#### WHAT YOU HAVE TO DO:
Determine the number of lines in the data that include the word "coll", and write only that number.

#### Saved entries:
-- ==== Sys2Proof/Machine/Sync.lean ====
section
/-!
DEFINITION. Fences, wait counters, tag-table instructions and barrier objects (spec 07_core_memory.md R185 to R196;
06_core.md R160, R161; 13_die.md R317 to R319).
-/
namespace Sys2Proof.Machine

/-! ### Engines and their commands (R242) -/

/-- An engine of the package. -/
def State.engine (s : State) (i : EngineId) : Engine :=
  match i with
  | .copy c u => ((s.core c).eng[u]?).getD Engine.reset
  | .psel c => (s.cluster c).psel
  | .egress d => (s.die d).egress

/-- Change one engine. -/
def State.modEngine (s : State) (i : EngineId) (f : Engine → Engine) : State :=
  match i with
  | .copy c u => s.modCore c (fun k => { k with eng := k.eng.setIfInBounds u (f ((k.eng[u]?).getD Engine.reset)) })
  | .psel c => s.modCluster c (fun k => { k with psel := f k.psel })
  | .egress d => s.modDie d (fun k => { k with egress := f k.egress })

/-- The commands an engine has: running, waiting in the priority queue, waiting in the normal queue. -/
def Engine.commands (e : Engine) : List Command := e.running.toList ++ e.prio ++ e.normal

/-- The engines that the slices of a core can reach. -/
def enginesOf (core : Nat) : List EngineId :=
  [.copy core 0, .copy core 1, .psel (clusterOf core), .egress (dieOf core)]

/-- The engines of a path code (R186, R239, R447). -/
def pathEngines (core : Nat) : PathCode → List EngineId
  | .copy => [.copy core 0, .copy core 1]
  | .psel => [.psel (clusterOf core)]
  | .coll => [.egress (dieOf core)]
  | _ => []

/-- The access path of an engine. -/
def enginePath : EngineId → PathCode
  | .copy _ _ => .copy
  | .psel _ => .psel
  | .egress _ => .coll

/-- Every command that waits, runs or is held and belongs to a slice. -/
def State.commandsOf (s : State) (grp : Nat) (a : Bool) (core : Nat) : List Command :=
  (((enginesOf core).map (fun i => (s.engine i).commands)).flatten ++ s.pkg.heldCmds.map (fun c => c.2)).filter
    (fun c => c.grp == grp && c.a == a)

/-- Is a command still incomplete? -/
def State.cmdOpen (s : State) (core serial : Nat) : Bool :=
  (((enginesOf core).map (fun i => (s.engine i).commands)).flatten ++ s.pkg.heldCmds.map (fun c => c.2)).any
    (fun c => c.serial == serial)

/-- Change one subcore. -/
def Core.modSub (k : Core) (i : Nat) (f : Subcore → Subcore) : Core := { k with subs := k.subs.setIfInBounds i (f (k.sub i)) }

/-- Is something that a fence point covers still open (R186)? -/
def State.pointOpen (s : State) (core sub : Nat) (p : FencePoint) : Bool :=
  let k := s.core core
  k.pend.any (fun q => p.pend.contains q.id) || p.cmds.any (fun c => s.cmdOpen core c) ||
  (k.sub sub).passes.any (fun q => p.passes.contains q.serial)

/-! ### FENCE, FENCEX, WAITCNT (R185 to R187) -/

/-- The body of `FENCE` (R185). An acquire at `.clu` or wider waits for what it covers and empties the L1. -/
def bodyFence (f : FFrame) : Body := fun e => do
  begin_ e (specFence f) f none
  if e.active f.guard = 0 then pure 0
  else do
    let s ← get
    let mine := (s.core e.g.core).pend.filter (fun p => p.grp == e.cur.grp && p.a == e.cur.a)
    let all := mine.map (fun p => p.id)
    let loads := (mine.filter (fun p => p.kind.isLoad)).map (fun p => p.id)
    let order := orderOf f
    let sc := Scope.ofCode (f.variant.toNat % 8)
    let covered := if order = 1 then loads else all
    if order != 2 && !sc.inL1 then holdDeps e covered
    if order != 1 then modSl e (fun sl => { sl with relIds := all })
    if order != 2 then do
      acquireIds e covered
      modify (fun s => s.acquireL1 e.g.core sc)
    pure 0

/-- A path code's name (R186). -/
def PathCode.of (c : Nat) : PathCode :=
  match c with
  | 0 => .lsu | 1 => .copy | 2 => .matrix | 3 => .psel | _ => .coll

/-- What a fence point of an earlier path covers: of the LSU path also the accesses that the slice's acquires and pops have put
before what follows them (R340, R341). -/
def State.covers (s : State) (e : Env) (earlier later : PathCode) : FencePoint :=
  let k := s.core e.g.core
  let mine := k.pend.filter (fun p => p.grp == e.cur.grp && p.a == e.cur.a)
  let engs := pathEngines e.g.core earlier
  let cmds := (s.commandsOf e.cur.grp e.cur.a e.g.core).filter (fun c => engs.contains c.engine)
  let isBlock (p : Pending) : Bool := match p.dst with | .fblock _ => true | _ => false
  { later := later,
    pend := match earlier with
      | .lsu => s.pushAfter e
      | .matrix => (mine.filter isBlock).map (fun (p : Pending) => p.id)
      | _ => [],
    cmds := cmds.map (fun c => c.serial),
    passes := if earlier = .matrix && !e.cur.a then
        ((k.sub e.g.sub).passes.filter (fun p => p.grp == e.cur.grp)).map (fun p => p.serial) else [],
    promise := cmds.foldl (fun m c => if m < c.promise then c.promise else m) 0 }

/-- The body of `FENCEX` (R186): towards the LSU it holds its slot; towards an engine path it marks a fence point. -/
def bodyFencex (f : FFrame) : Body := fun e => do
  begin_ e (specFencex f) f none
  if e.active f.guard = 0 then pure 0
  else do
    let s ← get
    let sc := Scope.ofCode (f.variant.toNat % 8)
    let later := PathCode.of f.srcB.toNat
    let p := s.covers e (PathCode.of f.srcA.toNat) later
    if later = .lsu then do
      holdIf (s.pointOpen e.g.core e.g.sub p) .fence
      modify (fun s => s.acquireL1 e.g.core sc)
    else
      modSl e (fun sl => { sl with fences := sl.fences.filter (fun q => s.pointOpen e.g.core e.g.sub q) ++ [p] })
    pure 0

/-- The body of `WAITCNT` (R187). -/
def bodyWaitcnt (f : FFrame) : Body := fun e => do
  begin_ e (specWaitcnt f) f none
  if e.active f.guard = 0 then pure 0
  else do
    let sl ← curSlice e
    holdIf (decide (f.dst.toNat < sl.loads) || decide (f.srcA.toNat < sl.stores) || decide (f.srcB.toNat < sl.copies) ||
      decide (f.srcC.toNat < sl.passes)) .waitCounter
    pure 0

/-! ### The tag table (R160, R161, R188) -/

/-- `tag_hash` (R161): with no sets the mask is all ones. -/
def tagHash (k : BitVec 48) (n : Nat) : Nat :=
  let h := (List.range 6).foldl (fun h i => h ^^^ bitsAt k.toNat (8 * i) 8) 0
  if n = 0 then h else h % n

#### TASK ANSWER:
3